- **TASK REQUIREMENTS**:
From the records below, copy out exactly the lines from the one containing "its choice (log entry 6). -/" to the one containing "decodeWord 0x0123 = .ok", both included. Add nothing else.

══════

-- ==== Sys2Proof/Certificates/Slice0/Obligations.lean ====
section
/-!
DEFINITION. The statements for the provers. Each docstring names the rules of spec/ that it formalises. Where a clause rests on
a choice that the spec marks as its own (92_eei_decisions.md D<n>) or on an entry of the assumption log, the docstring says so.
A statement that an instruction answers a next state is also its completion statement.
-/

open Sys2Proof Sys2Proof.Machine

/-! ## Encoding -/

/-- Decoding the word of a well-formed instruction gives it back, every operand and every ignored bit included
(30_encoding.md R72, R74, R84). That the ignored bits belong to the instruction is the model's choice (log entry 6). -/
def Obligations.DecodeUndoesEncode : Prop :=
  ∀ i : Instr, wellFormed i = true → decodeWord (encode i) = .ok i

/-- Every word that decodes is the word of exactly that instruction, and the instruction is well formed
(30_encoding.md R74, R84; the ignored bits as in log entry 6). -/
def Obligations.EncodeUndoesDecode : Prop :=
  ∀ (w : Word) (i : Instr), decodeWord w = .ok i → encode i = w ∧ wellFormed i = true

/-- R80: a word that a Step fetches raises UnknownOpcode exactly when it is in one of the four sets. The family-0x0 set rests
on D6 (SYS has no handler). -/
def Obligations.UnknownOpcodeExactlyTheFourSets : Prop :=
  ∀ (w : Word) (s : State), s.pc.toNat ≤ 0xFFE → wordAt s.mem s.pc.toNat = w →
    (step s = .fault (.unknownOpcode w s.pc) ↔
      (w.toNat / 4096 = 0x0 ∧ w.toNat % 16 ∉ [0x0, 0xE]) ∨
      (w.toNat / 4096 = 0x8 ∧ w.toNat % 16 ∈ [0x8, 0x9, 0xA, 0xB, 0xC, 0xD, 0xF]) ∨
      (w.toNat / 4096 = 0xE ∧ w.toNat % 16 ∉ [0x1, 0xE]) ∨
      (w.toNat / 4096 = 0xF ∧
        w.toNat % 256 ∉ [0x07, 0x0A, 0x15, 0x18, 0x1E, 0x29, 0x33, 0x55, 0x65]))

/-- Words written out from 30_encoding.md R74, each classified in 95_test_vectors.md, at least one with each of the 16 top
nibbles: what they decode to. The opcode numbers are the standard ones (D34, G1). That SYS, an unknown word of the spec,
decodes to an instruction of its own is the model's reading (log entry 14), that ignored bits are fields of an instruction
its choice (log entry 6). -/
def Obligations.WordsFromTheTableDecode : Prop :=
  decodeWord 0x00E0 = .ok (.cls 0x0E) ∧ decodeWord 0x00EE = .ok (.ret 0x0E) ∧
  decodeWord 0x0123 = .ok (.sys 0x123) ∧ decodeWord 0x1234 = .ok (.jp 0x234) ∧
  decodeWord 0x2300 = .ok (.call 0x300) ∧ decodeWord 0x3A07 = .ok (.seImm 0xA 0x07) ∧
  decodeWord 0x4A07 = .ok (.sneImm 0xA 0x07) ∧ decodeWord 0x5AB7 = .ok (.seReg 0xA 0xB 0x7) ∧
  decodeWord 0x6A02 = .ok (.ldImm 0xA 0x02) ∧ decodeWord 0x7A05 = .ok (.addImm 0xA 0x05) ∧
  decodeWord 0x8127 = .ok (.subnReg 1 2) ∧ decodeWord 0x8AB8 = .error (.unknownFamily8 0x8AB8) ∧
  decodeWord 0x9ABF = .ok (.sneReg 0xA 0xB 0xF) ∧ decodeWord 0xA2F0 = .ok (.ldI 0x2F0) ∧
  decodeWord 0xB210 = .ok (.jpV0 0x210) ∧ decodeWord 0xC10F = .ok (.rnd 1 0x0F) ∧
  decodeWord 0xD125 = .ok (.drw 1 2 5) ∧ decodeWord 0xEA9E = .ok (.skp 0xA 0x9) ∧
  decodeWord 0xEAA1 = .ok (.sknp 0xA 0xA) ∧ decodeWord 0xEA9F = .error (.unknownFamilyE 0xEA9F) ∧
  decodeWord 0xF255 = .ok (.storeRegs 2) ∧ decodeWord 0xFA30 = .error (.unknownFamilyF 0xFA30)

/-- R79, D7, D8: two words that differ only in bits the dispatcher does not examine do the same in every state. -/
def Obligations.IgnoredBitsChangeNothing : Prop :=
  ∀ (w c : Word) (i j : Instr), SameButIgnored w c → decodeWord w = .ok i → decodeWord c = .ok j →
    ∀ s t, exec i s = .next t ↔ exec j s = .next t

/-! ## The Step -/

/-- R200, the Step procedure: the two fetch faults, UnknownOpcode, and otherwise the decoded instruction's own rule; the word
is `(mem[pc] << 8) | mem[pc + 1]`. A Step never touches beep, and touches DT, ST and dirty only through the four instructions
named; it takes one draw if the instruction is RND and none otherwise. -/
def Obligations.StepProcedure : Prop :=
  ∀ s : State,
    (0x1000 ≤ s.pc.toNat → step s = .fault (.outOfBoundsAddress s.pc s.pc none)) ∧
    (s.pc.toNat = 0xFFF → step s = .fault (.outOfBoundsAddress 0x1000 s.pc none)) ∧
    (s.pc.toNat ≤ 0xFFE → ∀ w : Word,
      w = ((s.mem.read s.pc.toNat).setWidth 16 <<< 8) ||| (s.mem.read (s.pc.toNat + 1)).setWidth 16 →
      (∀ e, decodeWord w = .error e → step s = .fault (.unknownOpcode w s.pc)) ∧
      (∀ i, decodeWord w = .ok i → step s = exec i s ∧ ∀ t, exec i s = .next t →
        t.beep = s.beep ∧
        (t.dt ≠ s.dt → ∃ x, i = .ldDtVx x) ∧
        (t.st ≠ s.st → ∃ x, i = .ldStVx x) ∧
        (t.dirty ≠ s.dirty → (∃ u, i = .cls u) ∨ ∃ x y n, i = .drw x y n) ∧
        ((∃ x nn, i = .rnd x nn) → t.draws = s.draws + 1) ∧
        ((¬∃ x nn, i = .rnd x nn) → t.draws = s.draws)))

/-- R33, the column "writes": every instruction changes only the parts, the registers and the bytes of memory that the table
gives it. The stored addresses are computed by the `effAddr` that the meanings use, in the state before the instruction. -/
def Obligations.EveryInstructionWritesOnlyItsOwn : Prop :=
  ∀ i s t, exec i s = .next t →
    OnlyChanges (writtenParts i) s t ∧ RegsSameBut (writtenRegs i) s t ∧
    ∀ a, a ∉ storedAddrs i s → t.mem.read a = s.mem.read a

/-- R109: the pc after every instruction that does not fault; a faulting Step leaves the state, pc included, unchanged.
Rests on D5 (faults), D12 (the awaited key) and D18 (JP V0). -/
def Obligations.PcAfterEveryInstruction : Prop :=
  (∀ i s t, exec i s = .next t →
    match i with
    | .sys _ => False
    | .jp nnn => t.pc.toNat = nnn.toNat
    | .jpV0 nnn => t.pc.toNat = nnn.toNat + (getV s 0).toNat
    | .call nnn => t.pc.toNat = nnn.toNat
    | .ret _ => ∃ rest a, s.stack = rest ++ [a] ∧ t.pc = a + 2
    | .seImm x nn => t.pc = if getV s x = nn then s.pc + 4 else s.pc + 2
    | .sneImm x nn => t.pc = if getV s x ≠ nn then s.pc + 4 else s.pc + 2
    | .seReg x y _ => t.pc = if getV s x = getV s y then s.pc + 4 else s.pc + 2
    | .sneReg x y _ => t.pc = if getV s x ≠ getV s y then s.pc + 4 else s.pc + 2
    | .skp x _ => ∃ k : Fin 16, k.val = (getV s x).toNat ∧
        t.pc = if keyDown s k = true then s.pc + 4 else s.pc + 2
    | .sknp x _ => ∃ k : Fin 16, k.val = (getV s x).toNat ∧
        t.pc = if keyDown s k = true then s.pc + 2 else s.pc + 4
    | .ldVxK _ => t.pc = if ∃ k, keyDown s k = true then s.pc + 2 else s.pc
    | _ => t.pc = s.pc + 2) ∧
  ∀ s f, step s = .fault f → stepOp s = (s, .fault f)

══════

- **TASK RESPONSE**:
its choice (log entry 6). -/
def Obligations.WordsFromTheTableDecode : Prop :=
  decodeWord 0x00E0 = .ok (.cls 0x0E) ∧ decodeWord 0x00EE = .ok (.ret 0x0E) ∧
  decodeWord 0x0123 = .ok (.sys 0x123) ∧ decodeWord 0x1234 = .ok (.jp 0x234) ∧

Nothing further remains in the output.